The Art of Counting Raindrops

There's an 80% chance of rain.
If you get one inch, your lawn is happy.
If you get ten inches, your basement is gone.

Most daily weather forecasts still don't reliably predict how much rain will fall on a given day. NCAR scientists are part of a national program to improve estimates of rainfall from radars and computer forecast models. With UCAR input, the National Weather Service (NWS) is exploring how to improve predictions and translate them into probabilities useful to emergency managers. And NCAR technology is helping to get a better fix on how much water vapor resides in the atmosphere--a first step toward knowing how much of it might fall on us.


1919:

Forecasters at the U.S. Weather Bureau (forerunner of today's National Weather Service) in Roswell, New Mexico, conduct one of the first experiments to classify rain chances in terms of probabilities. The predictions showed about one-fifth the skill of a perfect forecast.


1930s:

Routine use of radiosondes begins across much of the world. They collect vertical profiles of water vapor up to four times per day.


1965:

After decades of research, the U.S. Weather Bureau begins routine use of probability forecasts for rainfall: "Tonight, a 50% chance of showers."


1970:

The National Meteorological Center begins providing daily maps with contours of estimated precipitation amounts (one-quarter inch, one-half inch, etc.).


1990:

The Pittsburgh NWS office begins a collaboration with the University of Virginia (UVA) and UOP's COMET program to study and test new techniques of quantitative precipitation forecasts.


1996:

A team of scientists meets to evaluate quantitative precipitation forecasting for the U.S. Weather Research Program. In a USWRP prospectus report, the team labels QPF "the most important and significant challenge of weather forecasting" and recommends a wide range of research to improve rainfall observations, gather better data for input into computer models, and create a framework for probabilistic QPF.


1998-2000:

NWS and UVA test an automated system for probabilistic forecasting of rainfall and flood potential.

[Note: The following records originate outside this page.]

-- ==== Sys2Proof/Machine/Well.lean ====
section
/-! DEFINITION. The Wells and their mailbox (spec/09 R276 to R278; spec/12 R372, R373; WELL and MBX pages). -/

namespace Sys2Proof.Machine

def wellPg (b : Nat) : Page := ⟨.well, b⟩
def mbxPg : Page := pg .mbx
def secPg : Page := pg .sec

/-! ### States of a Well -/

/-- STATE codes of a Well. -/
def wsOff : Nat := 0
def wsControl : Nat := 2
def wsStandby : Nat := 3
def wsTest : Nat := 4
def wsFailed : Nat := 5

/-- A Well's state changes: STATE_CHANGE. -/
def State.setWell (s : State) (b v : Nat) : State :=
  if s.fld (R.WELL_STAT_STATE b) = v then s else (s.setFld (R.WELL_STAT_STATE b) v).raise (wellPg b) 0

/-- MBX.STAT shows who is in control; a change raises WELL_CHANGE. -/
def State.showControl (s : State) : State :=
  let b := s.wellIn
  let w := b.getD (s.fld R.MBX_STAT_WELL)
  let change := decide (w ≠ s.fld R.MBX_STAT_WELL) || (b.isNone != s.bit R.MBX_STAT_NO_WELL)
  let s := (s.setFld R.MBX_STAT_WELL w).setBit R.MBX_STAT_NO_WELL b.isNone
  if change then s.raise mbxPg 1 else s

/-- The setpoint that hardware sends while no Well is in control (R455). -/
def State.sendAvs (s : State) (mv : Nat) : State := { s.emit (.avs mv) with pwr := { s.pwr with avsSent := mv, avsOpen := true } }

/-- The level that hardware sends and holds once no Well is in control. -/
def State.holdAvs (s : State) : State :=
  if s.wellIn.isNone && (decide (s.pwr.avsSent ≠ 800) || s.pwr.avsOpen) then s.sendAvs 800 else s

/-- A Well takes control. -/
def State.takeControl (s : State) (b : Nat) : State :=
  let s := (s.setWell b wsControl).showControl
  s.info (wellPg b) 0xE1 none b 0 0 0

/-- The class B fields of a page take their reset values (R14). -/
def State.softClear (s : State) (p : Page) : State :=
  s.clearRegs (fun k => decide (keyPage k = some p) && keyClass k == .B)

/-! ### Completion of a mailbox command (R372) -/

/-- Responses and status are written, BUSY clears, DONE is set and raised. -/
def State.mbxFinish (s : State) (status : Nat) (rsp : List Nat) : State :=
  let tag := s.well.op.getD 0 / 65536
  let s := (List.range 8).foldl (fun s i => s.setFld (R.MBX_RSP i) (rsp.getD i 0)) s
  let s := ((s.setFld R.MBX_STAT_STATUS status).setFld R.MBX_STAT_TAG tag).setFld R.MBX_STAT_BUSY 0
  let s := (s.setFld R.MBX_STAT_DONE 1).raise mbxPg 0
  { s with well := { s.well with op := none, saved := none, tested := none } }

/-- The command in progress is interrupted by the loss of its Well (R276). -/
def State.mbxInterrupt (s : State) : State :=
  if s.well.op.isSome then (s.mbxFinish 0x04 []).error mbxPg 0x10 0 0 none else s

/-! ### WELL_FAILURE, WELL_WATCHDOG_EXPIRY (R276) -/

/-- The other Well takes control if it is in STANDBY; else hardware holds VDD_CORE at 0.800 V. -/
def State.handOver_ (s : State) (b : Nat) : State :=
  let s := s.addFld (R.WELL_HANDOVERS_COUNT b) 1
  if s.fld (R.WELL_STAT_STATE (1 - b)) = wsStandby then s.takeControl (1 - b) else s.showControl.sendAvs 800

/-- A Well in control or in STANDBY fails: it gives up control, is reset by its watchdog and runs its self-test. -/
def State.wellFails (s : State) (b cause : Nat) : State :=
  let st := s.fld (R.WELL_STAT_STATE b)
  if 2 ≤ b ∨ (st ≠ wsControl ∧ st ≠ wsStandby) then s
  else
    let inC := decide (st = wsControl)
    let w := s.fld R.MBX_STAT_WELL
    let s := s.softClear (wellPg b)
    let s := if inC then ((s.softClear mbxPg).setFld R.MBX_STAT_WELL w).mbxInterrupt else s
    let s := ((s.setFld (R.WELL_STAT_STATE b) wsTest).setFld (R.WELL_STAT_CAUSE b) cause).addFld (R.WELL_FAILS_COUNT b) 1
    let s := ((s.error (wellPg b) 0x10 0 0 none).raise (wellPg b) 0).raise (wellPg b) 1
    let s := s.setFld R.ST_RST_CAUSE_WELL_WDT 1
    if inC then s.handOver_ b else s

/-- The effect of WELL_FAILURE, with its cause: 1 LOCKSTEP, 2 MEM_UE, 3 SELFCHECK. -/
def doWellFailure (b cause : Nat) (s : State) : State :=
  if cause = 1 ∨ cause = 2 ∨ cause = 3 then s.wellFails b cause else s

/-- WELL_FAILURE. -/
def execWellFailure (b cause : Nat) (s : State) : Host.Outcome State Fault Refusal := .next (doWellFailure b cause s)

/-- The effect of WELL_WATCHDOG_EXPIRY. -/
def doWellWatchdogExpiry (b : Nat) (s : State) : State :=
  let st := s.fld (R.WELL_STAT_STATE b)
  if 2 ≤ b ∨ (st ≠ wsControl ∧ st ≠ wsStandby) then s else (s.addFld (R.WELL_WDT_EXP_COUNT b) 1).wellFails b 4

/-- WELL_WATCHDOG_EXPIRY. -/
def execWellWatchdogExpiry (b : Nat) (s : State) : Host.Outcome State Fault Refusal := .next (doWellWatchdogExpiry b s)

/-! ### Self-tests, take-back, restart (R276 to R278) -/

/-- The effect of WELL_SELFTEST_DONE: Well A that passes takes control when none is in control, else it goes to STANDBY and waits
to take control back; Well B that passes goes to STANDBY (R277); one that fails stays FAILED. -/
def doWellSelftestDone (b : Nat) (ok : Bool) (s : State) : State :=
  if 2 ≤ b ∨ s.fld (R.WELL_STAT_STATE b) ≠ wsTest then s
  else
    let s := { s with well := { s.well with tested := if s.well.op.isSome then some ok else none } }
    let s := (s.setFld (R.WELL_CTL_RESTART b) 0).setFld (R.WELL_CTL_TEST b) 0
    if ok then
      if b = 1 then s.setWell 1 wsStandby
      else match s.wellIn with
        | none => s.takeControl 0
        | some c =>
          let s := s.setWell 0 wsStandby
          if c = 1 then { s with well := { s.well with takeback := true } } else s
    else
      let s := ((s.setWell b wsFailed).setFld (R.WELL_STAT_CAUSE b) 5).addFld (R.WELL_FAILS_COUNT b) 1
      (s.error (wellPg b) 0x11 0 0 none).raise (wellPg b) 1

/-- WELL_SELFTEST_DONE. -/
def execWellSelftestDone (b : Nat) (ok : Bool) (s : State) : Host.Outcome State Fault Refusal := .next (doWellSelftestDone b ok s)

/-- The effect of WELL_TAKEBACK: Well A takes control back while no mailbox command is in progress. -/
def doWellTakeback (s : State) : State :=
  if s.well.takeback && s.well.op.isNone && decide (s.fld (R.WELL_STAT_STATE 0) = wsStandby) && decide (s.wellIn = some 1) then
    let s := { s with well := { s.well with takeback := false } }
    ((s.addFld (R.WELL_HANDOVERS_COUNT 1) 1).setWell 1 wsStandby).takeControl 0
  else s

/-- WELL_TAKEBACK. -/
def execWellTakeback (s : State) : Host.Outcome State Fault Refusal := .next (doWellTakeback s)

/-- The effect of WELL.CTL.RESTART: a FAILED Well reboots and tests itself. -/
def doRestart (b : Nat) (s : State) : State :=
  if s.fld (R.WELL_STAT_STATE b) = wsFailed then (s.setWell b wsTest).setFld (R.WELL_CTL_RESTART b) 1 else s

/-- RESTART. -/
def execRestart (π : Path) (b : Nat) (s : State) : Host.Outcome State Fault Refusal :=
  .next (s.hostCmd π (0x280040 + 0x1000 * b) (doRestart b))

/-- The effect of WELL.CTL.TEST: a Well in STANDBY tests itself. -/
def doTest (b : Nat) (s : State) : State :=
  if s.fld (R.WELL_STAT_STATE b) = wsStandby then (s.setWell b wsTest).setFld (R.WELL_CTL_TEST b) 1 else s

/-- TEST. -/
def execTest (π : Path) (b : Nat) (s : State) : Host.Outcome State Fault Refusal :=
  .next (s.hostCmd π (0x280040 + 0x1000 * b) (doTest b))

/-! ### The mailbox (R372, R373) -/

/-- The Well in STANDBY. -/
def State.standbyWell (s : State) : Option Nat :=
  if s.fld (R.WELL_STAT_STATE 0) = wsStandby then some 0 else if s.fld (R.WELL_STAT_STATE 1) = wsStandby then some 1 else none

/-- The command just taken up will be denied: it arrived in a state that does not allow it (R373). -/
def State.mbxDeny (s : State) : State := { s with well := { s.well with op := s.well.op.map (fun x => x + 2 ^ 24) } }

/-- What a command sets in motion as it is taken up. -/
def State.mbxBegin (s : State) (op : Nat) : State :=
  if op = 0x11 then s.requestSave
  else if op = 0x12 then { s with flash := { s.flash with subsys := some (s.fld (R.MBX_ARG 0)) } }.requestSave
  else if op = 0x20 then (if s.running then s.mbxDeny else s)
  else if op = 0x30 then (match s.standbyWell with | some b => s.setWell b wsTest | none => s.mbxDeny)
  else s

/-- The effect of MBX.CTL.GO. -/
def State.mbxGo (s : State) : State :=
  if s.bit R.MBX_STAT_BUSY then s.setFld R.MBX_STAT_GO_IGN 1
  else
    let op := s.fld R.MBX_CMD_OPCODE
    let s := { s with well := { s.well with op := some (op + 65536 * s.fld R.MBX_CMD_TAG), saved := none, tested := none } }
    if s.wellIn.isNone then (s.mbxFinish 0x05 []).error mbxPg 0x11 0 0 none
    else (s.setFld R.MBX_STAT_BUSY 1).mbxBegin op

/-- A mailbox command as a whole: its opcode in CMD, then GO. -/
def State.mbxCommand (s : State) (op : Nat) : State :=
  (if s.bit R.MBX_STAT_BUSY then s else s.setFld R.MBX_CMD_OPCODE op).mbxGo

/-- The effects of the mailbox commands' GO. -/
def doPing (s : State) : State := s.mbxCommand 0x01
def doFwInfo (s : State) : State := s.mbxCommand 0x02
def doNvrRead (s : State) : State := s.mbxCommand 0x10
def doNvrFlush (s : State) : State := s.mbxCommand 0x11
def doSetSubsys (s : State) : State := s.mbxCommand 0x12
def doFwStage (s : State) : State := s.mbxCommand 0x20
def doWellTest (s : State) : State := s.mbxCommand 0x30
/-- A GO with an opcode that is not listed. -/
def doUnknownCmd (s : State) : State :=
  if s.fld R.MBX_CMD_OPCODE ∈ [0x01, 0x02, 0x10, 0x11, 0x12, 0x20, 0x30] then s.mbxCommand 0 else s.mbxGo

/-- The commands of the mailbox, each as a write of GO. -/
def execPing (π : Path) (s : State) : Host.Outcome State Fault Refusal := .next (s.hostCmd π 0x282044 doPing)
def execFwInfo (π : Path) (s : State) : Host.Outcome State Fault Refusal := .next (s.hostCmd π 0x282044 doFwInfo)
def execNvrRead (π : Path) (s : State) : Host.Outcome State Fault Refusal := .next (s.hostCmd π 0x282044 doNvrRead)
def execNvrFlush (π : Path) (s : State) : Host.Outcome State Fault Refusal := .next (s.hostCmd π 0x282044 doNvrFlush)
def execSetSubsys (π : Path) (s : State) : Host.Outcome State Fault Refusal := .next (s.hostCmd π 0x282044 doSetSubsys)
def execFwStage (π : Path) (s : State) : Host.Outcome State Fault Refusal := .next (s.hostCmd π 0x282044 doFwStage)
def execWellTest (π : Path) (s : State) : Host.Outcome State Fault Refusal := .next (s.hostCmd π 0x282044 doWellTest)
def execUnknownCmd (π : Path) (s : State) : Host.Outcome State Fault Refusal := .next (s.hostCmd π 0x282044 doUnknownCmd)

/-! ### MBX_COMMAND_DONE -/

/-- The boot ROM's check of an image (R424). -/
def State.imgOk (s : State) (x : Img) : Bool :=
  x.good && decide (x.key < 4) && !((s.fld R.FUSE_SEC_CFG_KEY_REVOKED).testBit x.key)
    && decide (s.fld R.FUSE_SEC_CFG_MIN_FW_VER ≤ x.version / 2 ^ 24)

/-- The version that the Wells run. -/
def State.fwVersion (s : State) : Nat := match s.flash.running with | some x => x.version | none => 0

/-- NVR_READ: bytes of the newer valid bank (bank 0 where none is), erased flash reading 0xFF. -/
def State.mbxNvrRead (s : State) : State :=
  let o := s.fld (R.MBX_ARG 0)
  let n := s.fld (R.MBX_ARG 1)
  if n = 0 ∨ 32 < n ∨ 65536 < o + n then s.mbxFinish 0x02 []
  else
    let k := s.newerBank.getD 0
    let bs := s.bank k
    let s := s.flashCmds [(0x6B, bankAt k + o, [])]
    let b (i : Nat) : Nat := if i < n then (match bs[o + i]? with | some x => x.toNat | none => 255) else 0
    s.mbxFinish 0x00 ((List.range 8).map (fun k => b (4 * k) + 256 * b (4 * k + 1) + 65536 * b (4 * k + 2) + 16777216 * b (4 * k + 3)))

/-- Every byte of a stretch lies in an enabled region (R343). -/
def State.inRegions (s : State) (a n : Nat) : Bool :=
  (wordSpan a n).all (fun x => (s.placeOf .wellA x.1).isSome)

/-- FW_STAGE: the Well in control reads the image from DRAM and checks it before the flash is written; it goes to the slot that is
not running. An address in no region is an argument out of range, judged before anything is read (DESIGN CHOICE: the spec does not
say when), and bytes that come poisoned spell no valid image (DEDUCED). -/
def State.mbxFwStage (s : State) (w : Nat) (x : Img) (flashOk : Bool) : State :=
  let a := s.fld (R.MBX_ARG 0) + m32 * s.fld (R.MBX_ARG 1)
  let n := s.fld (R.MBX_ARG 2)
  let slot := 1 - s.fld R.SEC_BOOT_SLOT
  if n = 0 ∨ 4194304 < n ∨ s.inRegions a n = false then s.mbxFinish 0x02 []
  else
  let (r, s) := s.readDram (if w = 0 then .wellA else .wellB) a n
  if r.marks.any id || !s.imgOk x then (s.addFld R.SEC_AUTH_FAILS_COUNT 1).mbxFinish 0x07 []
  else
    let img := if flashOk then some x else none
    let s := s.flashCmds (flashErase (slotAt slot) (ceilDiv n 0x10000) ++ flashProgram (slotAt slot) r.bytes ++ [(0x6B, slotAt slot, [])])
    let s := { s with flash := if slot = 0 then { s.flash with slot0 := img } else { s.flash with slot1 := img } }
    if flashOk then s.mbxFinish 0x00 [slot] else s.mbxFinish 0x06 []

/-- A command that waits for a save: its end. -/
def State.mbxSaved (s : State) (rsp : List Nat) : State :=
  match s.well.saved with
  | none => s
  | some true => s.mbxFinish 0x00 rsp
  | some false => s.mbxFinish 0x06 []

/-- The effect of MBX_COMMAND_DONE: the Well in control completes the command in progress, with the image it found at
FW_STAGE's address and whether the flash took it. -/
def doMbxCommandDone (x : Img) (flashOk : Bool) (s : State) : State :=
  match s.well.op, s.wellIn with
  | some o, some w =>
    let op := o % 65536
    if 2 ^ 24 ≤ o then { s with well := { s.well with op := some (o % 2 ^ 24) } }.mbxFinish 0x03 []
    else if op = 0x01 then s.mbxFinish 0x00 [w, s.fwVersion]
    else if op = 0x02 then
      s.mbxFinish 0x00 [s.fwVersion, (match s.flash.running with | some y => y.build | none => 0), s.fld R.SEC_BOOT_SLOT,
        s.fld R.SEC_BOOT_KEY_INDEX]
    else if op = 0x10 then s.mbxNvrRead
    else if op = 0x11 then s.mbxSaved [s.fld R.NVR_SEQ]
    else if op = 0x12 then s.mbxSaved []
    else if op = 0x20 then s.mbxFwStage w x flashOk
    else if op = 0x30 then (match s.well.tested with
      | none => s
      | some ok => s.mbxFinish 0x00 [if ok then 0 else 1])
    else s.mbxFinish 0x01 []
  | _, _ => s

/-- MBX_COMMAND_DONE. -/
def execMbxCommandDone (x : Img) (flashOk : Bool) (s : State) : Host.Outcome State Fault Refusal :=
  .next (doMbxCommandDone x flashOk s)

end Sys2Proof.Machine
end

The signals from NCAR's S-Pol radar can be separated into horizontally and vertically polarized components--valuable for distinguishing rain from hail.

Sometimes a degree can make all the difference. When the atmosphere is poised for action, one degree Celsius (1.8 degrees Fahrenheit) can produce a downpour out of a clear, quiet afternoon.

NCAR scientist Andrew Crook has shed new light on this truth long recognized by forecasters in the Great Plains. Hot air often flows eastward from the desert Southwest in spring and summer, forming a cap several thousand feet above the prairie. The cap allows warm, moist air to simmer below. Sometimes the surface air heats up enough to "break" the cap, and thunderstorms explode into being. Other times the afternoon heat isn't enough, and paltry rain clouds choke as they hit the cap's dry air.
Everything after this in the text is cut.